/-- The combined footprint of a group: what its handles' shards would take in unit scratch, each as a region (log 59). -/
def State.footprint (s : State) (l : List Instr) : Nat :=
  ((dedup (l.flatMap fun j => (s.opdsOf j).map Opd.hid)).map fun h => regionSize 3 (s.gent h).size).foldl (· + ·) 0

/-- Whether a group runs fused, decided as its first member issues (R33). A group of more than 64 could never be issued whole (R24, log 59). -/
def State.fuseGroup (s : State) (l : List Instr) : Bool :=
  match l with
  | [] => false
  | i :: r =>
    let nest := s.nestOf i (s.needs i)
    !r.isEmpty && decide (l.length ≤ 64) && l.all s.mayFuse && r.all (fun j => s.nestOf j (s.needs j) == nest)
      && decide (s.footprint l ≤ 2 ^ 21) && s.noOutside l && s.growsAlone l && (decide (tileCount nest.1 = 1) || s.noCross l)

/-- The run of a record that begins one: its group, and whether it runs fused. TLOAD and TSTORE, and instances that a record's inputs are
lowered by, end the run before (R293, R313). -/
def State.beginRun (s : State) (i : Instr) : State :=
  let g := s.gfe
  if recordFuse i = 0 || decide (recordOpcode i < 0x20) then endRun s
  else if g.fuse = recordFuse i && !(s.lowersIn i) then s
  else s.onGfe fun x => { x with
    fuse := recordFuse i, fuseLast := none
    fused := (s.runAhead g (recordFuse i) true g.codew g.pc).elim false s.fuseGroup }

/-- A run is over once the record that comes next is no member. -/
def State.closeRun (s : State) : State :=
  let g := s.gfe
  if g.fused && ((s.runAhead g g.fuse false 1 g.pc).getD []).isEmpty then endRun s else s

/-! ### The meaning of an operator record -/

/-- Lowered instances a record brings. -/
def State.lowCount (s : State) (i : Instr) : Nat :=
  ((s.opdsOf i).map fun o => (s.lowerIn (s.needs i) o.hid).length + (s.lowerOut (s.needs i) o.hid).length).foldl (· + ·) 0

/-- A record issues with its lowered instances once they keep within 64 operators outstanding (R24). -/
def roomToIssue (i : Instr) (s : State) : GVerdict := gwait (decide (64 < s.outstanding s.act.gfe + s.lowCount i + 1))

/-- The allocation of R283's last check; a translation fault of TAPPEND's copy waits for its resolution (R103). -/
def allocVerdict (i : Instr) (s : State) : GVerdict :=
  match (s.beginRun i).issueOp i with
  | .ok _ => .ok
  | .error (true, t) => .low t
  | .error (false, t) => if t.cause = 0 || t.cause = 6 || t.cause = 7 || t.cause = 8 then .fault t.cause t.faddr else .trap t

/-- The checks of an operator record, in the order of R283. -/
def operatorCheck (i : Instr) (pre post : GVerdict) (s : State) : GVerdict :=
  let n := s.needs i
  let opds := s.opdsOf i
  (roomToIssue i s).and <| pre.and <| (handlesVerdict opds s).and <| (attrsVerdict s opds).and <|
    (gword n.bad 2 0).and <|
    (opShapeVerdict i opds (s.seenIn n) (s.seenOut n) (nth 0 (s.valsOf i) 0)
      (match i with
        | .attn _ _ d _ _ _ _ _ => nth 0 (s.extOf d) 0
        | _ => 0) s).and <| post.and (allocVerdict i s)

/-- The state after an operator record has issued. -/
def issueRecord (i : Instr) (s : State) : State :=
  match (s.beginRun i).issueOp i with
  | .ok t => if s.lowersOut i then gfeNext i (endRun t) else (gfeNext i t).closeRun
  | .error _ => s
——————
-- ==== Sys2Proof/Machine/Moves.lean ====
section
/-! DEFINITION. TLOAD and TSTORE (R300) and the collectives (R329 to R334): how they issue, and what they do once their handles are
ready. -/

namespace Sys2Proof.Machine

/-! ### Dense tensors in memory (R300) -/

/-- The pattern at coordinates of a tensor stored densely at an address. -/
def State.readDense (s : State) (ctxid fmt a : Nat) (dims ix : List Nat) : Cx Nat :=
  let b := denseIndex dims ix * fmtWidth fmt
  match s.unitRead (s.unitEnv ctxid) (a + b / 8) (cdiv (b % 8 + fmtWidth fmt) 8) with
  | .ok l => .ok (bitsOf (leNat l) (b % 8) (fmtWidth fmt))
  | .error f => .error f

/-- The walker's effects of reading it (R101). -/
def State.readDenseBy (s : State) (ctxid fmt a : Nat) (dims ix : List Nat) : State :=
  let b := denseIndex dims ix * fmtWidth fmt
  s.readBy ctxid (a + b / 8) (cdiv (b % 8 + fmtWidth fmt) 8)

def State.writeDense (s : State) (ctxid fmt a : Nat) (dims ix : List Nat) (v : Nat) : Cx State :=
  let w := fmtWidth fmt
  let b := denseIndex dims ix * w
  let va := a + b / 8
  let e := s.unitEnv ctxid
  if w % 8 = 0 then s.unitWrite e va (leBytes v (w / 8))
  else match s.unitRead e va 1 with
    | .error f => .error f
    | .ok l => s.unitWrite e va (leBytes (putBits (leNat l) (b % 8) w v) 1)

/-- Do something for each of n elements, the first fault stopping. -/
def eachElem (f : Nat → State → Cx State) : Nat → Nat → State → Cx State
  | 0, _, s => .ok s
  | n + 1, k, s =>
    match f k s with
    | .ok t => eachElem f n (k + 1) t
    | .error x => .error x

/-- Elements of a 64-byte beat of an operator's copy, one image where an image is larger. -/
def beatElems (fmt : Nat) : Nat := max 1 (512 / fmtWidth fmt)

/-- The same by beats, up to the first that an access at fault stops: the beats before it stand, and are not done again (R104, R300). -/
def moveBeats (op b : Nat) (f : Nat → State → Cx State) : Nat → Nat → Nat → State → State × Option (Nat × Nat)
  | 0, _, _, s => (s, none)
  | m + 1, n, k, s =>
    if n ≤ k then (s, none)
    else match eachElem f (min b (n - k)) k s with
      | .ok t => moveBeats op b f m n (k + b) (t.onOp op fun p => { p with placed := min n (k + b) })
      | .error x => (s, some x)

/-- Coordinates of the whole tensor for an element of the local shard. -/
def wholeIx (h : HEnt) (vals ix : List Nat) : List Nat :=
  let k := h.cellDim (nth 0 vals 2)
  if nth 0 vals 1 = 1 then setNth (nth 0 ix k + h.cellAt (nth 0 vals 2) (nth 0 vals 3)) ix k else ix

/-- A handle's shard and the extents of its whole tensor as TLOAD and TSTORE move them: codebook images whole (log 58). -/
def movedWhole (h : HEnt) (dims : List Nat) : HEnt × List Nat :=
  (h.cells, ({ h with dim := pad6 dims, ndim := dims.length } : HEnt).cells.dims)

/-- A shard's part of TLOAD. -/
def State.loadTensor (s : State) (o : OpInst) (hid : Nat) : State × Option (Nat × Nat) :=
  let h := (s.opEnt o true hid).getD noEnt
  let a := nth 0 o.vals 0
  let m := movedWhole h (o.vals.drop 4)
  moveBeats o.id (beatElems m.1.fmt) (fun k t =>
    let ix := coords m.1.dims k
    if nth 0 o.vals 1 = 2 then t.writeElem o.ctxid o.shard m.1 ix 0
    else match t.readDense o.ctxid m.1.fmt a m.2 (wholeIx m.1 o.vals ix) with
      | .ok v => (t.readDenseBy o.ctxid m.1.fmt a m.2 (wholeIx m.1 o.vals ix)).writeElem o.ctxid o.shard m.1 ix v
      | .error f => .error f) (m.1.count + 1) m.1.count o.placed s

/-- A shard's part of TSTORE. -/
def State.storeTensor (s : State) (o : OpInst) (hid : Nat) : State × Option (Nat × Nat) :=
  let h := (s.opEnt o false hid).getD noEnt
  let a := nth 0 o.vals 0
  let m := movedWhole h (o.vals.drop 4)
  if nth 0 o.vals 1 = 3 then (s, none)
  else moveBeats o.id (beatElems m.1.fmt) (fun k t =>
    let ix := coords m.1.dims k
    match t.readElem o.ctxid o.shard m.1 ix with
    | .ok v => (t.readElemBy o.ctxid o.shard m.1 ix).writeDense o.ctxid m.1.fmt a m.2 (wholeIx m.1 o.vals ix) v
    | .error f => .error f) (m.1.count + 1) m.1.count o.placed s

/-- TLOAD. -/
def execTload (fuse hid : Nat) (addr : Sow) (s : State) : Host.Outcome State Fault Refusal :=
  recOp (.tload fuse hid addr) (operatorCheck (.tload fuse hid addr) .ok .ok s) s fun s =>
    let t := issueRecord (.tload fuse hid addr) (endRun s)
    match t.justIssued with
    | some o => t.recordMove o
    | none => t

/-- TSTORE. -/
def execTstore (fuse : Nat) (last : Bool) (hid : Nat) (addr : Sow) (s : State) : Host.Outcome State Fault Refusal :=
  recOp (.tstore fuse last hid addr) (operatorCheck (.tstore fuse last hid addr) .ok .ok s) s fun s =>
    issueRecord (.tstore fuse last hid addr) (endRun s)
——————
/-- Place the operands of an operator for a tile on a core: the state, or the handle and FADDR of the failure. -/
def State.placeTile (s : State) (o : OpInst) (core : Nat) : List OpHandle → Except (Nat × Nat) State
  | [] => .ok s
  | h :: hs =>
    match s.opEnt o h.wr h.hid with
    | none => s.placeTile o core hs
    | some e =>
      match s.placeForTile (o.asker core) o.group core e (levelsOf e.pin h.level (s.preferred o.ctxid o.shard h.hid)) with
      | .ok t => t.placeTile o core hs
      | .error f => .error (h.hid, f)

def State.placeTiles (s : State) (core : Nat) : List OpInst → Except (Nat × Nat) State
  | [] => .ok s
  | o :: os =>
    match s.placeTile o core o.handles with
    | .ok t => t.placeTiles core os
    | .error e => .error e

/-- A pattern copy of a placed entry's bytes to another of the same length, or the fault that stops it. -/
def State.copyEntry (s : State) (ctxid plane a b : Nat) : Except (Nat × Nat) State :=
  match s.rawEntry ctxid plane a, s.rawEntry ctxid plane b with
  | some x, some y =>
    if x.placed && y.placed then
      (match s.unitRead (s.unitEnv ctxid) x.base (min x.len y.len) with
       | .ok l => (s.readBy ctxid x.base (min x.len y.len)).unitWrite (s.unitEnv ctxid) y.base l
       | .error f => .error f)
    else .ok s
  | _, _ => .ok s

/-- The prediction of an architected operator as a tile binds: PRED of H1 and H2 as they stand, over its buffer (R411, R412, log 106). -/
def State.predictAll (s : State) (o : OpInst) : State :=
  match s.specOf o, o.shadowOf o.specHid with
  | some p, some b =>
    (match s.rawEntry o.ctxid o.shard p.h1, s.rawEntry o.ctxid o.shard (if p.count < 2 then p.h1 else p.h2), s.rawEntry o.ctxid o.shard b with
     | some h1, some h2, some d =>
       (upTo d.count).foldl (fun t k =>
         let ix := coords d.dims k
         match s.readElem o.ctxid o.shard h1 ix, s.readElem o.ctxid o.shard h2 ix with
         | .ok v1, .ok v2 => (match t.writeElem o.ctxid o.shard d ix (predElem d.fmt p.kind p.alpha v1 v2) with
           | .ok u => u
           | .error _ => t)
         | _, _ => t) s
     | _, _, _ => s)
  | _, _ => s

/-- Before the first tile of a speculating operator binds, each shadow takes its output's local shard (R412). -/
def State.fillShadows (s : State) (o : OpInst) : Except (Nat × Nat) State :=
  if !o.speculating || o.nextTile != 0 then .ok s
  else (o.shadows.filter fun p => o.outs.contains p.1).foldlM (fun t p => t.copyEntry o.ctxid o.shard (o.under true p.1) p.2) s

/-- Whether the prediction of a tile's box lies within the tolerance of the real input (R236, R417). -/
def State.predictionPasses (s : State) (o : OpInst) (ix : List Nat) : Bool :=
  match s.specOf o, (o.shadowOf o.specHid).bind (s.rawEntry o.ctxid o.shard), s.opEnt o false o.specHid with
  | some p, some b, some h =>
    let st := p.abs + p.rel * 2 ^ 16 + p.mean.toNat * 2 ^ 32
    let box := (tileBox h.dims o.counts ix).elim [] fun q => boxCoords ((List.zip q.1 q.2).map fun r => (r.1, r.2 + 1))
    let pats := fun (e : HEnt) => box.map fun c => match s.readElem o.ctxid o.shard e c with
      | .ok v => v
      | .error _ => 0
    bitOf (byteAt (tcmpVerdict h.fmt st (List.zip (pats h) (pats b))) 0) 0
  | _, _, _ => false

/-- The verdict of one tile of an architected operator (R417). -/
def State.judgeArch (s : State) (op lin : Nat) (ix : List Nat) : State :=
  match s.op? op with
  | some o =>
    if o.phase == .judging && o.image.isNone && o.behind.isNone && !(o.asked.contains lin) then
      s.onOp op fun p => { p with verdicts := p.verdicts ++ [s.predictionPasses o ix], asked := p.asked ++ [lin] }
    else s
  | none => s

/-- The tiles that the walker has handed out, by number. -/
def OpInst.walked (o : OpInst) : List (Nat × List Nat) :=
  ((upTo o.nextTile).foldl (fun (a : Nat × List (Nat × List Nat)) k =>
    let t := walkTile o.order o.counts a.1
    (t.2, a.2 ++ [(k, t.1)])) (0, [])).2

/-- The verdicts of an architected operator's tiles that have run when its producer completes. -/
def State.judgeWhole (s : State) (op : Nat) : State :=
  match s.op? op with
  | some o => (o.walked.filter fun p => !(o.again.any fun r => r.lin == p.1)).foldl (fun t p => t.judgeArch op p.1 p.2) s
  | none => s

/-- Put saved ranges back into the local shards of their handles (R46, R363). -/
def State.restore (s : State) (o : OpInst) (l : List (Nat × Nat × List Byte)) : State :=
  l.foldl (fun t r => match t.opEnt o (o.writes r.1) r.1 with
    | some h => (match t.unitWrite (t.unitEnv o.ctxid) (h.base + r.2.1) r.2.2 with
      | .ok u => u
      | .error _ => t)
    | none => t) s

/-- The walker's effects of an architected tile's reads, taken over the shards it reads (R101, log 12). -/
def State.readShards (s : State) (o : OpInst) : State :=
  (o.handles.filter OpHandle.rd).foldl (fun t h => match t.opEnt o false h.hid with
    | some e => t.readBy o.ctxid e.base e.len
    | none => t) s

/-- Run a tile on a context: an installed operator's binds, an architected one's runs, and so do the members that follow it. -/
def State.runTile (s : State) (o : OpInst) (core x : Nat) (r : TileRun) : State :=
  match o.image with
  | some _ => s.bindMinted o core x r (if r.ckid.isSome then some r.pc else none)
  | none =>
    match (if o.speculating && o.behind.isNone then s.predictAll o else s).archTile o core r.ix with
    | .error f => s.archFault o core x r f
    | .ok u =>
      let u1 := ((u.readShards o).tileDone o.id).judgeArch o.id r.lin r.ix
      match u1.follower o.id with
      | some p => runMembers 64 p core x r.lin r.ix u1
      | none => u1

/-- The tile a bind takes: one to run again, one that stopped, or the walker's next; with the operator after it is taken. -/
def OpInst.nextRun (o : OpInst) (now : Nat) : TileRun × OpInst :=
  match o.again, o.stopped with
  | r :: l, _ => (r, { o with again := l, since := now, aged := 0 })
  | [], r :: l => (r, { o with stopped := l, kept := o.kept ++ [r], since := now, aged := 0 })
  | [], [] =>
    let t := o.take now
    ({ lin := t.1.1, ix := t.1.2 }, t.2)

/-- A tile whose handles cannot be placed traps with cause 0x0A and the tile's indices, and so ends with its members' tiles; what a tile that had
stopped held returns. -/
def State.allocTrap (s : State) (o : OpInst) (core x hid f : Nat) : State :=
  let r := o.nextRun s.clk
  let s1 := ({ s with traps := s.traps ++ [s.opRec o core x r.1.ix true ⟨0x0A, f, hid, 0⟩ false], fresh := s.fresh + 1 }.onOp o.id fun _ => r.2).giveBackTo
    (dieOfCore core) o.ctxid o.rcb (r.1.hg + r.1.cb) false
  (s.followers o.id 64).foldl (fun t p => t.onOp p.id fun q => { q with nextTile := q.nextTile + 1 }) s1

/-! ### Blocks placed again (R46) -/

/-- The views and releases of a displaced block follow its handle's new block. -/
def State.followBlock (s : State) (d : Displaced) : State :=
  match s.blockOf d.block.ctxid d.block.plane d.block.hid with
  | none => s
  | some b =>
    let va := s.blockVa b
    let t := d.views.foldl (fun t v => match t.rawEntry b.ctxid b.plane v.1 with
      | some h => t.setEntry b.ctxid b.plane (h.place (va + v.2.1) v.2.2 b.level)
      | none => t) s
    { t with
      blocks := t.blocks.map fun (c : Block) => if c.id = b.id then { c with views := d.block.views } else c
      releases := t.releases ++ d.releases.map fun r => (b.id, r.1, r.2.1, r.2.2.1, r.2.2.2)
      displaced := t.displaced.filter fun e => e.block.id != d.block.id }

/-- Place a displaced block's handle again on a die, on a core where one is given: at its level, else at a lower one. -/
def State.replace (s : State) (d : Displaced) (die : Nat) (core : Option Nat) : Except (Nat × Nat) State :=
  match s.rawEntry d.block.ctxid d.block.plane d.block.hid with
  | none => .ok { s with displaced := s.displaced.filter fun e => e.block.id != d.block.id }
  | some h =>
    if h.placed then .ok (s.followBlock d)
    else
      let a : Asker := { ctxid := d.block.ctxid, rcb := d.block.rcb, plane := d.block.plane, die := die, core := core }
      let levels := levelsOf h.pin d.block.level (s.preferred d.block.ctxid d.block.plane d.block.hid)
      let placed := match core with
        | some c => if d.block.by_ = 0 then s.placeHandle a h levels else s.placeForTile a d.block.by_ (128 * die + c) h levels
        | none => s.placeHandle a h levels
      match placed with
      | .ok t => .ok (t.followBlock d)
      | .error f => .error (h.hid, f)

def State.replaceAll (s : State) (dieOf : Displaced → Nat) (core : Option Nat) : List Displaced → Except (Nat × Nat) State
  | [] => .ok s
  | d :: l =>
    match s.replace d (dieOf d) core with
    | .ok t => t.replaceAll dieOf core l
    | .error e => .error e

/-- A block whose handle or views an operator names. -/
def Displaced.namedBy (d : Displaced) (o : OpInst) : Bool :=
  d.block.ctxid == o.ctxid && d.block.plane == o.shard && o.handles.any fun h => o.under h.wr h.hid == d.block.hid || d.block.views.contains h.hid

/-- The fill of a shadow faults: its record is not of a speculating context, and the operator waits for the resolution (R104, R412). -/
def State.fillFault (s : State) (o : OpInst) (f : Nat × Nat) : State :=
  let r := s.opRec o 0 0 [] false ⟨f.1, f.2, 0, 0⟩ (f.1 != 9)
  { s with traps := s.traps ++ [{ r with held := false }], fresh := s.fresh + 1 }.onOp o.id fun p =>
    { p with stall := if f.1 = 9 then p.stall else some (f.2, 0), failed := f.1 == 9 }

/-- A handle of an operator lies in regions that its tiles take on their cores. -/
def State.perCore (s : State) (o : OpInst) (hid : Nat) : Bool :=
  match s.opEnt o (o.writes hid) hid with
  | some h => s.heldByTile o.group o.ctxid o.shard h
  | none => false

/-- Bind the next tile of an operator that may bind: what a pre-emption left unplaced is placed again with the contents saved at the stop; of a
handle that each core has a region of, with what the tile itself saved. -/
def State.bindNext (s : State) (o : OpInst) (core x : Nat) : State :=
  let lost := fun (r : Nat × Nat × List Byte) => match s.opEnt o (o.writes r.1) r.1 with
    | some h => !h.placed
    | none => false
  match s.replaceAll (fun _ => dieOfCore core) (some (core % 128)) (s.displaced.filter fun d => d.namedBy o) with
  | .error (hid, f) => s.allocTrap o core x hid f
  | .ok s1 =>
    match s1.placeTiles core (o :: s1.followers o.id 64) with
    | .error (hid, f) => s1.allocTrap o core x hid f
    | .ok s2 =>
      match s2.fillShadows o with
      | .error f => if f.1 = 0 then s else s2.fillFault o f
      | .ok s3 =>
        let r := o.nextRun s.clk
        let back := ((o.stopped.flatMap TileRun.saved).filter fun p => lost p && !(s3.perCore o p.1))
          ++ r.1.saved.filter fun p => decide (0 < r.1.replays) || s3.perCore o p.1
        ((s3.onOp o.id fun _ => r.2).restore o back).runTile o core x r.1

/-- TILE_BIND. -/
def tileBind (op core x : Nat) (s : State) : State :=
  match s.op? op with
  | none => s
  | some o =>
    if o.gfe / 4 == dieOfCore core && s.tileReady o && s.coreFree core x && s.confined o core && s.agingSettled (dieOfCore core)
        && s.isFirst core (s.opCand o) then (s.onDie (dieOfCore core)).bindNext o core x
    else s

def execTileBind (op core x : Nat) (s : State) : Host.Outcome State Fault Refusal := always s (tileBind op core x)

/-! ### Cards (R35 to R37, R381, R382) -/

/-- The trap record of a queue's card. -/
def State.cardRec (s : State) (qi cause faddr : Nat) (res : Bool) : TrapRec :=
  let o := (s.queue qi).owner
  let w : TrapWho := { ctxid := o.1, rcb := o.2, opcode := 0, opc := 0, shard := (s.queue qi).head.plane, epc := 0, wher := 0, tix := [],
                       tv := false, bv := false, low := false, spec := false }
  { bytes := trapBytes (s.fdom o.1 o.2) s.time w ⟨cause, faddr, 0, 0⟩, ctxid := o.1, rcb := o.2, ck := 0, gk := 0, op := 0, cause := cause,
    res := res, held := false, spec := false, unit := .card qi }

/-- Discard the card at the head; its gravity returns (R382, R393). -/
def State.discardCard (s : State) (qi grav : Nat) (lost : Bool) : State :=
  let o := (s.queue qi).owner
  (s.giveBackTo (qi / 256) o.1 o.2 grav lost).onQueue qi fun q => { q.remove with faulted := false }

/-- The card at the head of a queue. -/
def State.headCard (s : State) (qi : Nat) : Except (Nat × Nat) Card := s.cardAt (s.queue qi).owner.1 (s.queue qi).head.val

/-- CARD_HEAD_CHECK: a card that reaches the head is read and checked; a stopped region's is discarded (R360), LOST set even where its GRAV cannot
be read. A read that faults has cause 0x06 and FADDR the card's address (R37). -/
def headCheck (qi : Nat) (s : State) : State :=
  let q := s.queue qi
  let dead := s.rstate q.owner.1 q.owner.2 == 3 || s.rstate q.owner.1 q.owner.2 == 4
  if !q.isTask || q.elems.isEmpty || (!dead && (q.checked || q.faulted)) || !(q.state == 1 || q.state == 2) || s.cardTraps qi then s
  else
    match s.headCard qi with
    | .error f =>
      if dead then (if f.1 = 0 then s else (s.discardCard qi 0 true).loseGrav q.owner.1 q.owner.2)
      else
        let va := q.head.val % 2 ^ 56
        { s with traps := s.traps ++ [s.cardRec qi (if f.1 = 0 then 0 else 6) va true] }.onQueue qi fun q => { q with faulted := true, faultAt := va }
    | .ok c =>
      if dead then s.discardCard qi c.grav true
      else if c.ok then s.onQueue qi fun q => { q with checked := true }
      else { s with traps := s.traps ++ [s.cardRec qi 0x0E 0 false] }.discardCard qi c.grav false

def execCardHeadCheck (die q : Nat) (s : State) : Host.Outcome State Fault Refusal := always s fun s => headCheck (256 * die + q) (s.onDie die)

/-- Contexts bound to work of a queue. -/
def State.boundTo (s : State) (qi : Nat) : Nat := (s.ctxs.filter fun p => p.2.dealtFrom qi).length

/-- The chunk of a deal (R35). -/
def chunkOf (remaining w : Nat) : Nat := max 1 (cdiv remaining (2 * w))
——————
## Exercise prompt
In the entries above, find the line holding "o.ctxid e.base e.len" and the line holding "match u1.follower o.id with", then retype exactly those two lines and every line between them, and nothing else.

## Exercise answer
    | some e => t.readBy o.ctxid e.base e.len
    | none => t) s

/-- Run a tile on a context: an installed operator's binds, an architected one's runs, and so do the members that follow it. -/
def State.runTile (s : State) (o : OpInst) (core x : Nat) (r : TileRun) : State :=
  match o.image with
  | some _ => s.bindMinted o core x r (if r.ckid.isSome then some r.pc else none)
  | none =>
    match (if o.speculating && o.behind.isNone then s.predictAll o else s).archTile o core r.ix with
    | .error f => s.archFault o core x r f
    | .ok u =>
      let u1 := ((u.readShards o).tileDone o.id).judgeArch o.id r.lin r.ix
      match u1.follower o.id with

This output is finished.